The cinema of Turkmenistan dates back to the 1920s, when the country was within the Soviet Union. Since independence in 1991, Turkmenistan has had the most limited film production industry of any Central Asian state.

==History==
===Early years - 1920s and 30s===
The first documentary to be produced in Turkmenistan itself was Provozglashenie Turkmenskoi SSR (Proclamation of the Turkmen Soviet Socialist Republic) in 1925, by Sergei Lebedev and Boris Bashem, two Russian cameramen from the Sevzapkino film studio in Leningrad. On 7 February 1926, The Council of People’s Commissars of the Turkmen SSR issued a decree to establish a "film-factory". The Ashgabat Kinofabrica was accordingly founded in Turkmenistan's capital city the following year, and their output consisted exclusively of documentaries, propaganda films and newsreels. (Note: Example include For Elections to the Soviets [K perevyboram sovetov] or Celebrating the Tenth Anniversary of the October Revolution in Ashkhabad [Prazdnovanie 10-i godovshchiny Oktiabr’skoi revoliutsii v Ashkhabade].) Their exhibitions were often accompanied by educational lectures on the themes and Swetlana Slapke, former cultural historian at the Humboldt University deems the productions to have been uniformly characterized by "propaganda and ideological tendentiousness".

The first feature-length documentary to be produced from Kinofabrica was Alexander Vladychuk's Beloe Zeloto (White Gold) in 1929, which focused on collectivization in the cotton industry.
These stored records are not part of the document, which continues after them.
/-- A hardware disturbance of a cell: bits of S, and above them flag bits, flip. -/
def Window.upset (w : Window) (mask : Nat) : Window :=
  { w with s := w.s ^^^ BitVec.ofNat 96 mask, flags := WFlags.ofNibble (w.flags.nibble ^^^ (mask >>> 96 % 16)) }

/-- The disturbances of a cell applied (column 4 is the check cell). -/
def Tile.disturb (t : Tile) (r j : Nat) (w : Window) : Window :=
  (t.faults.filter (fun f => f.row == r && f.col == j)).foldl (fun w f => w.upset f.mask) w

end Sys2Proof

namespace Sys2Proof.Machine

/-! ### Near store (R101) -/

/-- Bytes of a logical core's near store. -/
def nearSize : Nat := 24576

/-- Write near store: a POISON word keeps its bytes and its mark unless the write covers all of it. -/
def State.writeNear (s : State) (a : Nat) (bs : List Byte) : State :=
  let whole (w : Nat) : Bool := decide (a ≤ w) && decide (w + 8 ≤ a + bs.length)
  let stuck (i : Nat) : Bool := s.mem.nsPoison.contains ((a + i) / 8 * 8) && !whole ((a + i) / 8 * 8)
  let kept := bs.zipIdx.map (fun e => if stuck e.2 then s.byte (a + e.2) else e.1)
  (s.writeBytes a kept).updMem (fun m => { m with nsPoison := m.nsPoison.filter (fun w => !whole w) })

/-- Some word of a near-store range is POISON. -/
def State.nearPoison (s : State) (a n : Nat) : Bool :=
  s.mem.nsPoison.any (fun w => decide (a < w + 8) && decide (w < a + n))

/-! ### What every core command shares (R60, R61) -/

/-- The operator's status gains bits. -/
def State.addStatus (s : State) (x opId : Nat) (t : OpStatus) : State :=
  s.updExec x (fun e => { e with status := KMap.upd e.status opId {} (fun u => u.or t) })

/-- An address that fails R91 at run time: nothing is transferred, ADDR_ERR is set and a PROGRAM report sent (R92). -/
def State.addrErr (s : State) (x opId layer a : Nat) : State :=
  (s.addStatus x opId { addrErr := true }).report x { FaultParam.of 5 0x40 with addr := a, opId, layer }

/-- The slot runs the core's work: the core is on it (R18), or the core is displaced, its image has been streamed in and the slot, ACTIVE,
runs a piece of it (R84, R85). -/
def State.carries (s : State) (core slot : Nat) : Bool :=
  let q := s.cluster (coreCluster core)
  match q.slotOf (core % 256) with
  | some a => a == slot
  | none => q.active.contains slot && q.streaming.isNone

/-- A command of a running attempt: its operator is placed on the core's cluster, and the slot carries the core. Its completion
is one retired command of the slot (R61). -/
def State.onCore (s : State) (c : CoreCmd) (f : Ctx → OpDesc → State → State) : Host.Outcome State Fault Refusal :=
  if 16 ≤ c.ctx ∨ slotsPerCluster ≤ c.slot ∨ 2 ^ 20 ≤ c.core then .fault (.noSuchUnit "context, slot or core")
  else .next (
    let k := s.ctx c.ctx
    match k.op c.opId with
    | none => s
    | some o =>
      if k.st ≠ .running ∨ !k.launched ∨ !(o.clusters.contains (coreCluster c.core)) ∨ !s.carries c.core c.slot then s
      else (f k o s).bump .retired (physCore (coreCluster c.core) c.slot))

/-! ### Anchors (R35 to R37, R66) -/

/-- The format code of an operator's input. -/
def Ctx.inFormat (k : Ctx) (o : OpDesc) (i : Nat) : Nat := ((k.tensor (o.inputs.getD i 0)).map (·.format)).getD 0

/-- The exponent bound of a product term under an anchor source (R35, R36). -/
def pairBound (src fa fb : Nat) (a b : Elem) : Option Int :=
  match anchorExpo src fa a, anchorExpo src fb b with
  | some x, some y => some (x + y + 1)
  | _, _ => none

/-- The bound of a vector reduction's term (R79). -/
def termBound (kind : OpKind) (src fa fb : Nat) (a b : Elem) : Option Int :=
  match kind with
  | .redSumSq => (anchorExpo src fa a).map (fun e => 2 * e + 1)
  | .redDot => pairBound src fa fb a b
  | _ => anchorExpo src fa a

/-- The bound of one row of an anchor pass: over the reduction positions, the row's element with the largest of its partners. A
position that stores no value is delivered as a zero with scale 0xFF (R73). -/
def rowBound (o : OpDesc) (fa fb : Nat) (row : List InElem) (partners : List (List InElem)) : Option Int :=
  let src := o.anchorSrc
  match o.kind with
  | .mma =>
    maxBounds (row.zipIdx.map (fun e =>
      match anchorExpo src fa e.1.elem, maxBounds ((partners.getD e.2 []).map (fun b => anchorExpo src fb b.elem)) with
      | some x, some y => some (x + y + 1)
      | _, _ => none))
  | k => maxBounds (row.zipIdx.map (fun e =>
      termBound k src fa fb e.1.elem (((partners.getD e.2 []).head?.map (·.elem)).getD { bits := 0, scale := 0xFF })))

/-- The key of a row of an operator. -/
def rowKey (opId row : Nat) : Nat := opId * 2 ^ 32 + row

/-- The anchor of a row: 63 under FIXED (R36), else what the anchor passes have found. -/
def Ctx.anchorFor (k : Ctx) (o : OpDesc) (row : Nat) : Option Int :=
  if o.anchorSrc = 2 then some 63 else KMap.find k.exec.anchors (rowKey o.opId row)

/-- ANCH: the core's share of the exponent or scale pass; the row's anchor is the largest bound so far (R35, R66). -/
def execAnch (c : CoreCmd) (share : AnchShare) (s : State) : Host.Outcome State Fault Refusal :=
  s.onCore c (fun k o s =>
    let fa := k.inFormat o 0
    let fb := k.inFormat o 1
    forEach share.rows s (fun s r =>
      s.updExec c.ctx (fun e =>
        let b := maxBound (KMap.getD e.bounds (rowKey c.opId r.1) none) (rowBound o fa fb r.2 share.partners)
        { e with bounds := KMap.put e.bounds (rowKey c.opId r.1) b, anchors := KMap.put e.anchors (rowKey c.opId r.1) (anchorOf b) })))

/-! ### Tile passes (R62 to R74, R249) -/

/-- The comparison of R249 on a row: none where it passes, else DETAIL of the report (Table 10.2). -/
def checkDetail (cells : List Window) (chk : Window) : Option Nat :=
  let d := chk.s - cells.foldl (fun a w => a + w.s) 0#96
  let f := cells.foldl (fun a w => a.or w.flags) WFlags.clear
  if d = 0#96 ∧ f = chk.flags then none
  else
    let low := ((List.range 96).find? (fun i => d.getLsbD i)).getD 127
    some (field low 7 0 + field (b2n (decide (f ≠ chk.flags))) 1 7 + field f.nibble 4 8 + field chk.flags.nibble 4 12)

/-- A core or adder mismatch on a slot awaits its repeat, or is seen again in it (R262, R266). -/
def State.noteMismatch (s : State) (c : CoreCmd) (layer : Nat) : State :=
  let k := s.ctx c.ctx
  let a := physCore (coreCluster c.core) c.slot
  let same (r : Repeat) : Bool := !r.shadow && r.ctx == c.ctx && r.step == k.step && r.slot == some a
  if s.recov.repeats.any (fun r => same r && (r.attempt + 1) % 16 == k.attempt) then
    s.updRecov (fun q => { q with repeats := q.repeats.map (fun r =>
      if same r && (r.attempt + 1) % 16 == k.attempt then { r with failedAgain := true } else r) })
  else if s.recov.repeats.any (fun r => same r && r.attempt == k.attempt) then s
  else
    let vote (r : Repeat) : Bool := r.shadow && r.ctx == c.ctx && r.step == k.step && r.attempt == k.attempt &&
      (r.slot == some a || r.slotQ == some a)
    s.updRecov (fun q => { q with repeats := q.repeats.filter (fun r => !vote r) ++ [{
    ctx := c.ctx, step := k.step, attempt := k.attempt, slot := some a, core := c.core, opId := c.opId, layer, shadow := false,
    slotQ := none, slotT := none, agreed := none, failedAgain := false }] })

/-- A term's bound exceeds its anchor: ANCHOR_VIOLATION in the status, and the report (R45, Table 10.2). -/
def State.anchorFault (s : State) (c : CoreCmd) (layer : Nat) (bound anchor : Int) : State :=
  let s := (s.addStatus c.ctx c.opId { anchorViolation := true }).noteMismatch c layer
  s.report c.ctx (c.tag layer { FaultParam.of 1 0x03 with detail := field (ofInt 16 bound) 16 0 + field (ofInt 16 anchor) 16 16 })

/-- One row of a mismatch at t_L + 9: counted, reported with the tile row, its slot to be classified (R67, R249, R262). -/
def State.checkFault (s : State) (c : CoreCmd) (layer r detail : Nat) : State :=
  let s := (s.bump .clCheckMismatch (coreCluster c.core)).noteMismatch c layer
  s.report c.ctx (c.tag layer { FaultParam.of 1 0x01 with tileRow := r, detail })

/-- Eight cores of one grid row whose windows the drain combiner takes together (R71). -/
def mxGroup (core : Nat) : List Nat := List.range' (core / 8 * 8) 8

/-- The drain combiner (R71, R50): once the eight cores have drained, each row's 32 outputs are one MX block. The element bytes
go to each core's near store, and after them the block's scale byte of each row (log 42). -/
def State.combine (s : State) (c : CoreCmd) (k : Ctx) (o : OpDesc) (t : Tile) (n : Nat) : State :=
  let e := (s.ctx c.ctx).exec
  let cores := mxGroup c.core
  if cores.any (fun q => (KMap.getD e.raw q []).isEmpty) then s
  else
    let code := o.outFormat
    let base := c.core / 16 % 16 * 4 + 64 * t.blockRow
    let col0 := 64 * t.blockCol + c.core % 16 / 8 * 32
    let rows := (List.range t.aRows.length).map (fun r =>
      let vals := (cores.map (fun q => (List.range 4).map (fun j =>
        (((KMap.getD e.raw q []).find? (fun w => w.1 == r && w.2.1 == j)).map (fun w => w.2.2.val)).getD (.zero false)))).flatten
      quantMx (elemFmt code) (fun i => rmodeOf o.round k.seed k.step o.output ((base + r) * n + col0 + i)) o.infMode vals)
    let s := forEach cores.zipIdx s (fun s q =>
      let els := (rows.map (fun r => slice r.2.1 (4 * q.2) 4)).flatten
      s.writeNear (nearAddr q.1 t.nearOff) (packElems (elemFmt code) els ++ rows.map (fun r => BitVec.ofNat 8 r.1)))
    let s := s.when (rows.any (·.2.2)) (fun s => s.addStatus c.ctx c.opId { ovf := true })
    s.updExec c.ctx (fun e => { e with raw := e.raw.filter (fun w => !cores.contains w.1) })

/-- MMA: one tile pass (R62 to R74): its beats and bubbles counted, its windows summed under their rows' anchors, the check
column compared, and its outputs converted into near store or kept raw for SEND. No valid beat issues before the
anchors of every row are loaded (R66). -/
def execMma (c : CoreCmd) (tile : Tile) (s : State) : Host.Outcome State Fault Refusal :=
  s.onCore c (fun k o s =>
    let g := coreCluster c.core
    let fa := k.inFormat o 0
    let fb := k.inFormat o 1
    let sp := o.sparse
    let row0 := 64 * tile.blockRow + c.core / 16 % 16 * 4
    let col0 := 64 * tile.blockCol + c.core % 16 * 4
    let rs := List.range tile.aRows.length
    let cs := List.range tile.bCols.length
    if o.kind ≠ .mma ∨ rs.any (fun r => (k.anchorFor o (row0 + r)).isNone) then s
    else
      let anchor (r : Nat) : Int := (k.anchorFor o (row0 + r)).getD emptyAnchor
      let stored := if sp = 2 then maxL (tile.bCols.map List.length) else maxL (tile.aRows.map List.length)
      let beats := ceilDiv stored ((pairDepth fa fb).getD 1)
      let bubbles := tile.operandBubbles + tile.anchorBubbles + tile.sliceBubbles
      let s := (((((s.bump .validBeats g beats).bump .bubbleOperand g tile.operandBubbles).bump .bubbleAnchor g tile.anchorBubbles).bump
        .bubbleSlice g tile.sliceBubbles).bump .bubblePad g (4 - (beats + bubbles)))
      let cells (r : Nat) : List Window := cs.map (fun j => tile.disturb r j (tile.cell sp fa fb r j (anchor r)))
      let chk (r : Nat) : Window := tile.disturb r 4 (tile.check sp fa fb r (anchor r))
      let s := if tile.badNibble sp then
          let s := s.addStatus c.ctx c.opId { sparseMeta := true }
          if k.exec.sparseAt.contains (4096 * c.opId + g) then s
          else (s.bump .clSparseMeta g).updExec c.ctx (fun e => { e with sparseAt := (4096 * c.opId + g) :: e.sparseAt })
        else s
      let beyond (r : Nat) : Option Int :=
        if o.anchorSrc = 2 then none
        else maxBounds (cs.map (fun j => maxBounds ((tile.pairs sp r j).map (fun p => pairBound o.anchorSrc fa fb p.1.elem p.2.elem))))
      let s := forEach rs s (fun s r => if boundExceeds (beyond r) (anchor r) then s.anchorFault c o.layer ((beyond r).getD 0) (anchor r) else s)
      let s := forEach rs s (fun s r => match checkDetail (cells r) (chk r) with
        | some d => s.checkFault c o.layer r d
        | none => s)
      let n := ((k.tensor o.output).map Tensor.lastExt).getD 1
      if tile.raw || isMx o.outFormat then
        let es := (rs.map (fun r => (cells r).zipIdx.map (fun w => (r, w.2, w.1)) ++ [(r, 4, chk r)])).flatten
        let s := s.updExec c.ctx (fun e => { e with raw := KMap.put e.raw c.core es })
        if tile.raw then s else s.combine c k o tile n
      else
        let outs := (rs.map (fun r => (cells r).zipIdx.map (fun w =>
          convOut o.outFormat (rmodeOf o.round k.seed k.step o.output ((row0 + r) * n + col0 + w.2)) o.infMode w.1.val))).flatten
        let s := s.addStatus c.ctx c.opId { ovf := outs.any (·.2), inexact := rs.any (fun r => (cells r).any (fun w => w.flags.inexact)) }
        let bytes := packElems o.outFormat (outs.map (·.1))
        if nearSize < tile.nearOff + bytes.length then s.addrErr c.ctx c.opId o.layer (nearAddr c.core tile.nearOff)
        else s.writeNear (nearAddr c.core tile.nearOff) bytes)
The same year, Yevgeni Ivanov-Barkov made a successful film Judas, but left the industry soon. In 1930, the first feature film Zemlya Zhazhdet (The Earth is Thirsty) was produced by Yuli Raizman; it was about five Komsomol enthusiasts fertilizing the desert scapes amidst all adversities and bringing in a communist transformation. This film was made for Vostokkino (Note: Vostokkino, meaning ‘eastern cinema’ or ‘Oriental cinema’, was a film trust launched by Soviet officials and intellectuals from the Scientific Oriental Association in Moscow in 1926. The creation of Vostokkino reflected Bolshevik policy to promote non-Russian nationalities in various spheres of public life and temper their quest for the expression of national identity.) and was originally silent, but had a soundtrack added a few months later for public consumption.

In the 1930s, numerous local director and cameramen - Vladimir Lavrov, Djavanshir Mamedov, Nikolai Mikhailovich Kopysov, Djuma Nepesov and Shadurdy Annaev - joined the studio. The first feature-length sound-film was Alexander Ledashchev's I'll Be Back (1935), which was based on Oraz Tachnazarov’s epic theater-drama Batrak about the trials of a young laborer. Its release was accompanied by festive screenings, involving a military brass band. Slapke notes that the film left a strong impression upon the audience for "it was the first feature film in their lives and about their lives".

=== 1940s ===
In 1939, the Kinofabrica was reorganized as Turkmenfilm Studio.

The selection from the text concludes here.